[What is expected] For the entries that follow, restate word for word the line containing "put v lo acc / 2 ^ lo = v.toNat", the line containing "exact congrArg _ h1", and every line that lies between them.

[Data listing]
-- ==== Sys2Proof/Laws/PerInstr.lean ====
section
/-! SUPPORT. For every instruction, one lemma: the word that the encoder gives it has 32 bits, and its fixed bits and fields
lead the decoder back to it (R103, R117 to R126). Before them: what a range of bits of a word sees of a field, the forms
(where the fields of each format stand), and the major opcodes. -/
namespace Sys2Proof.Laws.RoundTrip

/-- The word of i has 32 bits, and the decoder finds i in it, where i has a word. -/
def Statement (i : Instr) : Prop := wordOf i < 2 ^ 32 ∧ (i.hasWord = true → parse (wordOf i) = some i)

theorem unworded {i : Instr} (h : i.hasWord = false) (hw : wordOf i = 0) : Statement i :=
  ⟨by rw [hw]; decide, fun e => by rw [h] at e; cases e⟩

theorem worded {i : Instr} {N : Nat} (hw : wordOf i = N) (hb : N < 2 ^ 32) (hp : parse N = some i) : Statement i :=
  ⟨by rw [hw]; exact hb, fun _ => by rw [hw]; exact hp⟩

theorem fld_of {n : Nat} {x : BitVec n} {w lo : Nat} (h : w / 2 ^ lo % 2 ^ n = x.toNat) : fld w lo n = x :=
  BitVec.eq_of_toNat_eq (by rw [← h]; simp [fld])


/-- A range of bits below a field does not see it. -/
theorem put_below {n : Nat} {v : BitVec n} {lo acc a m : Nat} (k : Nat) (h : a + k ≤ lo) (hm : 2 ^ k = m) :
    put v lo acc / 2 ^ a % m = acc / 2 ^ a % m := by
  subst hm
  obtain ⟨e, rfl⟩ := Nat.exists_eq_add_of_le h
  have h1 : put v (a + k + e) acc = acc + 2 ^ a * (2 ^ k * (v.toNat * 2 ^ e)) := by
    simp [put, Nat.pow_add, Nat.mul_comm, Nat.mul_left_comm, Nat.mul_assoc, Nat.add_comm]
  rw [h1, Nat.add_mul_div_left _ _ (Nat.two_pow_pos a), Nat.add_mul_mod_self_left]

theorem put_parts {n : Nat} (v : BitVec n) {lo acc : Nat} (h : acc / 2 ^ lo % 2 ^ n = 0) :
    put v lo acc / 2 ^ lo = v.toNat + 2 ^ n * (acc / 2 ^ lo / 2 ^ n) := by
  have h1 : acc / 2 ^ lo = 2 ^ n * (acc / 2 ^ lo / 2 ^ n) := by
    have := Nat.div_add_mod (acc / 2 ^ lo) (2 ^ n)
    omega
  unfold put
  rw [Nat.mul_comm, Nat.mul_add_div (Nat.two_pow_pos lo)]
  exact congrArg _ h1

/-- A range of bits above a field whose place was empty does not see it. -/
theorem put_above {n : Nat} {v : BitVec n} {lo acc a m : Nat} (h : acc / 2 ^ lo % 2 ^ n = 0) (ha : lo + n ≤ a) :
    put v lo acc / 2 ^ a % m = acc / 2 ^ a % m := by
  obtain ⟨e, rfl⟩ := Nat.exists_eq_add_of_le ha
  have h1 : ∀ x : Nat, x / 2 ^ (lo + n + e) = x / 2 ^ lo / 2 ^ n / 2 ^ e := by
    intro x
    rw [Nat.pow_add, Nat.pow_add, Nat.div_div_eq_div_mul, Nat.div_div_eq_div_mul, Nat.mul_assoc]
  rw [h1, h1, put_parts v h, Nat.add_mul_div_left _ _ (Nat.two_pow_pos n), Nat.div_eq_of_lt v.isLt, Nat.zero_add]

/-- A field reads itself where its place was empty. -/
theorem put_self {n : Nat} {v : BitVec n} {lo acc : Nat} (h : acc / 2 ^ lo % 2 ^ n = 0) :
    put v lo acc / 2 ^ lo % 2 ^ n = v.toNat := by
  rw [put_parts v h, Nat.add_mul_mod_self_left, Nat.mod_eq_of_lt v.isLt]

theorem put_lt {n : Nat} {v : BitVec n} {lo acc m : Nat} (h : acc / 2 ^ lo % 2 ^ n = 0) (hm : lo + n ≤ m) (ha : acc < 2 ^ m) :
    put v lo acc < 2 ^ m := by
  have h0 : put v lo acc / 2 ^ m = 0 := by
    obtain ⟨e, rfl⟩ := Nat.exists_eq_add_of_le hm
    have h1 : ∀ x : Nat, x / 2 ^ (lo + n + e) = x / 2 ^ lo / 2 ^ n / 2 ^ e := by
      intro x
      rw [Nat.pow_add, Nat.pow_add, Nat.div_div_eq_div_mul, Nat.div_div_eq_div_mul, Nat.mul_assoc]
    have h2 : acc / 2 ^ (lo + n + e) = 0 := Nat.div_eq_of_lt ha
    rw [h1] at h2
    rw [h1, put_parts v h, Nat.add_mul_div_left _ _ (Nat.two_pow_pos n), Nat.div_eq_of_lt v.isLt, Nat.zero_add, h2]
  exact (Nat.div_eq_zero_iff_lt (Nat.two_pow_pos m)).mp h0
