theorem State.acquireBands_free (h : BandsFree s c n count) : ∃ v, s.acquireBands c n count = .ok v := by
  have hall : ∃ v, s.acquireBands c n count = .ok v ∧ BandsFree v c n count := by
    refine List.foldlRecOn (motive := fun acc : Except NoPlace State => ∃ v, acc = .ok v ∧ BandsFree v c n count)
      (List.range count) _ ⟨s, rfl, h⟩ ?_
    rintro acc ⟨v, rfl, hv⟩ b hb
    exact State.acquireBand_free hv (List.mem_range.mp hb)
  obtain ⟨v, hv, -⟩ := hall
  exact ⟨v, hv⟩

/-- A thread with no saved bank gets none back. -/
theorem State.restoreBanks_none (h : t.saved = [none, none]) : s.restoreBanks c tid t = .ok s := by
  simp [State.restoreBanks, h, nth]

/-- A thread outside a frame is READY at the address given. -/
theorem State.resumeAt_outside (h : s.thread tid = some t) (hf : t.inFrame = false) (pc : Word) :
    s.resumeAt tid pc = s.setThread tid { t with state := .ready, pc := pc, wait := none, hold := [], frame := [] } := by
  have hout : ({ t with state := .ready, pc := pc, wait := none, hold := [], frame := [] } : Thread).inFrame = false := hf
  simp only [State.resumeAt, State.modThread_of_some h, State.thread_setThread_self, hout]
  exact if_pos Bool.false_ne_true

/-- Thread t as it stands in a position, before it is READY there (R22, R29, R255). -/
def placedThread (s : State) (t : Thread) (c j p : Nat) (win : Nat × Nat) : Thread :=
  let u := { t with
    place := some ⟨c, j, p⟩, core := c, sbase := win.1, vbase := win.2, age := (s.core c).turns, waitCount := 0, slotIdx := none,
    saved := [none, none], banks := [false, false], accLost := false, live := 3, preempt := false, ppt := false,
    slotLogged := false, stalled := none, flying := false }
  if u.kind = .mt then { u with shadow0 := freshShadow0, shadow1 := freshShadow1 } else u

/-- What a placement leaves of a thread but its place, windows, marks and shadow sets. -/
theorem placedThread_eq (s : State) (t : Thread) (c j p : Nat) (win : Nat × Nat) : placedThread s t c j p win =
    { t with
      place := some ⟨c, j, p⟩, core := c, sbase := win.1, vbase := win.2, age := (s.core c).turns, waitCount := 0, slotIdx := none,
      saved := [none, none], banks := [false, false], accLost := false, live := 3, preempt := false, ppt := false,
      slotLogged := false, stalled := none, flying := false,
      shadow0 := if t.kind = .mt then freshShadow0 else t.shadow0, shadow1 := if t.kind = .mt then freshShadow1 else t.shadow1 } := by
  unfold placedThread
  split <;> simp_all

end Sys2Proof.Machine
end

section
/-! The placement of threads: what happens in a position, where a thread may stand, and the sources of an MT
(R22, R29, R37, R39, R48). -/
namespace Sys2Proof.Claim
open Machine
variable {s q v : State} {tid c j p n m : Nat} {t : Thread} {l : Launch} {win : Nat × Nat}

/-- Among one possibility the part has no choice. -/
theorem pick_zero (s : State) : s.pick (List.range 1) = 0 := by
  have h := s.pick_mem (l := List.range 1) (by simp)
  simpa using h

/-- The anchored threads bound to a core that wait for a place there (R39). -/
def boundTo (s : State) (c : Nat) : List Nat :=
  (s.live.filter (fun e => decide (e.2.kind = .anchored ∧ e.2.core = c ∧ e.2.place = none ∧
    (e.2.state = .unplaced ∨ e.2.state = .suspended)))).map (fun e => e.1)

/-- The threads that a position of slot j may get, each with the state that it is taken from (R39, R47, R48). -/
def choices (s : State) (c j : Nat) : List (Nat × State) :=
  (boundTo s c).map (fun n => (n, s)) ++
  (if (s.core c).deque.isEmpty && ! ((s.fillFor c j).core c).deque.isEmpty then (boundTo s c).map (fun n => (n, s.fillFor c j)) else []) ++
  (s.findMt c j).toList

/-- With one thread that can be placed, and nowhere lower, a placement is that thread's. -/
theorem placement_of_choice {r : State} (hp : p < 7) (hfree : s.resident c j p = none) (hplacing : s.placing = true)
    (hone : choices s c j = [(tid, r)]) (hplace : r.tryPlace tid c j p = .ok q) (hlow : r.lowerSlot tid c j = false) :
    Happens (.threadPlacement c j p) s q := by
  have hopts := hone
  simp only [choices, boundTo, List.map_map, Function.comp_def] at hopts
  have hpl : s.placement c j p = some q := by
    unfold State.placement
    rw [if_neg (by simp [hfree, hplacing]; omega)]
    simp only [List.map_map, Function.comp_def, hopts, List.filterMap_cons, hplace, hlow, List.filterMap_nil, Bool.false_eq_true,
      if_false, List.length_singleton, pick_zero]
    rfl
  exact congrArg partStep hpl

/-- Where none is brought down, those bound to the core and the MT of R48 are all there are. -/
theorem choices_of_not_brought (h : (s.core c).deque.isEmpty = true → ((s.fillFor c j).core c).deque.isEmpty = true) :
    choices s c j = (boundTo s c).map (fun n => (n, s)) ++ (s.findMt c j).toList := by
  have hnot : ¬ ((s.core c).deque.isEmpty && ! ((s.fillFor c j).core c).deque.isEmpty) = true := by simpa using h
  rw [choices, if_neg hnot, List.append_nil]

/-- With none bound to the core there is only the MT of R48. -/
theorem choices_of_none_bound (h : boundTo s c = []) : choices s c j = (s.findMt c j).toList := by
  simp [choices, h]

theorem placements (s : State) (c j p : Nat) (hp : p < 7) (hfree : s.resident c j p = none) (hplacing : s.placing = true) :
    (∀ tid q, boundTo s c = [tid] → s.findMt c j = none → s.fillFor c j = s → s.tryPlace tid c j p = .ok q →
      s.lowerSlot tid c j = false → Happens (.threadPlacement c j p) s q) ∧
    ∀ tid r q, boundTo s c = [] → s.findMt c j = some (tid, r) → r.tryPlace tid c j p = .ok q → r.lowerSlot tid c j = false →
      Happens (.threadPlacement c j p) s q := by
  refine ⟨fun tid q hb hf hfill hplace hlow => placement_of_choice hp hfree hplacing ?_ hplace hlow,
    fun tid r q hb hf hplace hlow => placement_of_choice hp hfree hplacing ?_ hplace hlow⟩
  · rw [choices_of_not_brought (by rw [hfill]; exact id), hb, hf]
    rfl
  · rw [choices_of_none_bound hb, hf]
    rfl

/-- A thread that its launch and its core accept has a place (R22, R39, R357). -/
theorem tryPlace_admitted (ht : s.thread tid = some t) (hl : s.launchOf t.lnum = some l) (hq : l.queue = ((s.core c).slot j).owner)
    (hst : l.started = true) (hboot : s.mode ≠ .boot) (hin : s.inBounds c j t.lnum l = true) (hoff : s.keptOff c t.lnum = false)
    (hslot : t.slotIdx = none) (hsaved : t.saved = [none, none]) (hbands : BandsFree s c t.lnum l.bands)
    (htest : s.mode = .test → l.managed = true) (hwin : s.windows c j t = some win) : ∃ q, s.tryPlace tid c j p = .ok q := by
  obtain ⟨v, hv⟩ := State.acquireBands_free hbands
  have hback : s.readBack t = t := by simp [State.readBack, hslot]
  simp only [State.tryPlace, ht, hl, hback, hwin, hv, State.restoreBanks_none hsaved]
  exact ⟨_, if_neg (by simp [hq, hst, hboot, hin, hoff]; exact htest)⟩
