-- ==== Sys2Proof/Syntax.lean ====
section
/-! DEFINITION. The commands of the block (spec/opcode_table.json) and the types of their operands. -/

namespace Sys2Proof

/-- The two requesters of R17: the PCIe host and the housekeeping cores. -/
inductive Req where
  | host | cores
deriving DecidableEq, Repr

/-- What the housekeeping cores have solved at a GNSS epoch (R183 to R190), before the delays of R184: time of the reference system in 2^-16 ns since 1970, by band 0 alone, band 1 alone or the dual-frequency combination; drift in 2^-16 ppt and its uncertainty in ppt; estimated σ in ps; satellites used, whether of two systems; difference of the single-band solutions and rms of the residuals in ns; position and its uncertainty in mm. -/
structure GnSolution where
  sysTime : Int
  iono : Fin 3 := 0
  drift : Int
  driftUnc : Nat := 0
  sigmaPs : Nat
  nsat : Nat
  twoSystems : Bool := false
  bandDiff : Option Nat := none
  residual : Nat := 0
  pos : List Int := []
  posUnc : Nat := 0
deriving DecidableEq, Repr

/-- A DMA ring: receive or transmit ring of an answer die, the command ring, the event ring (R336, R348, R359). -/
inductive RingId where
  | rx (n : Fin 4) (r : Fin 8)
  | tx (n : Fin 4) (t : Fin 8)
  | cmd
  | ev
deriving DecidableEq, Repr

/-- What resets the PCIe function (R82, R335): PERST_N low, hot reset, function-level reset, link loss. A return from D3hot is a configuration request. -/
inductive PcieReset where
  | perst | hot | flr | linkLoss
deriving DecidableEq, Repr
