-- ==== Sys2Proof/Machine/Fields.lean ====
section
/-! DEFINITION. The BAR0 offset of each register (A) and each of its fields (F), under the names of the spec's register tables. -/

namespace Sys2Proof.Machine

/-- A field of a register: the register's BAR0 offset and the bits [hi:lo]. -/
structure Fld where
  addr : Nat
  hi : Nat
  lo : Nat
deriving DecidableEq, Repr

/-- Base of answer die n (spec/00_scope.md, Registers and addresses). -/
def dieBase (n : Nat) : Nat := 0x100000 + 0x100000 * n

[Answer section]
    put v lo acc / 2 ^ lo = v.toNat + 2 ^ n * (acc / 2 ^ lo / 2 ^ n) := by
  have h1 : acc / 2 ^ lo = 2 ^ n * (acc / 2 ^ lo / 2 ^ n) := by
    have := Nat.div_add_mod (acc / 2 ^ lo) (2 ^ n)
    omega
  unfold put
  rw [Nat.mul_comm, Nat.mul_add_div (Nat.two_pow_pos lo)]
  exact congrArg _ h1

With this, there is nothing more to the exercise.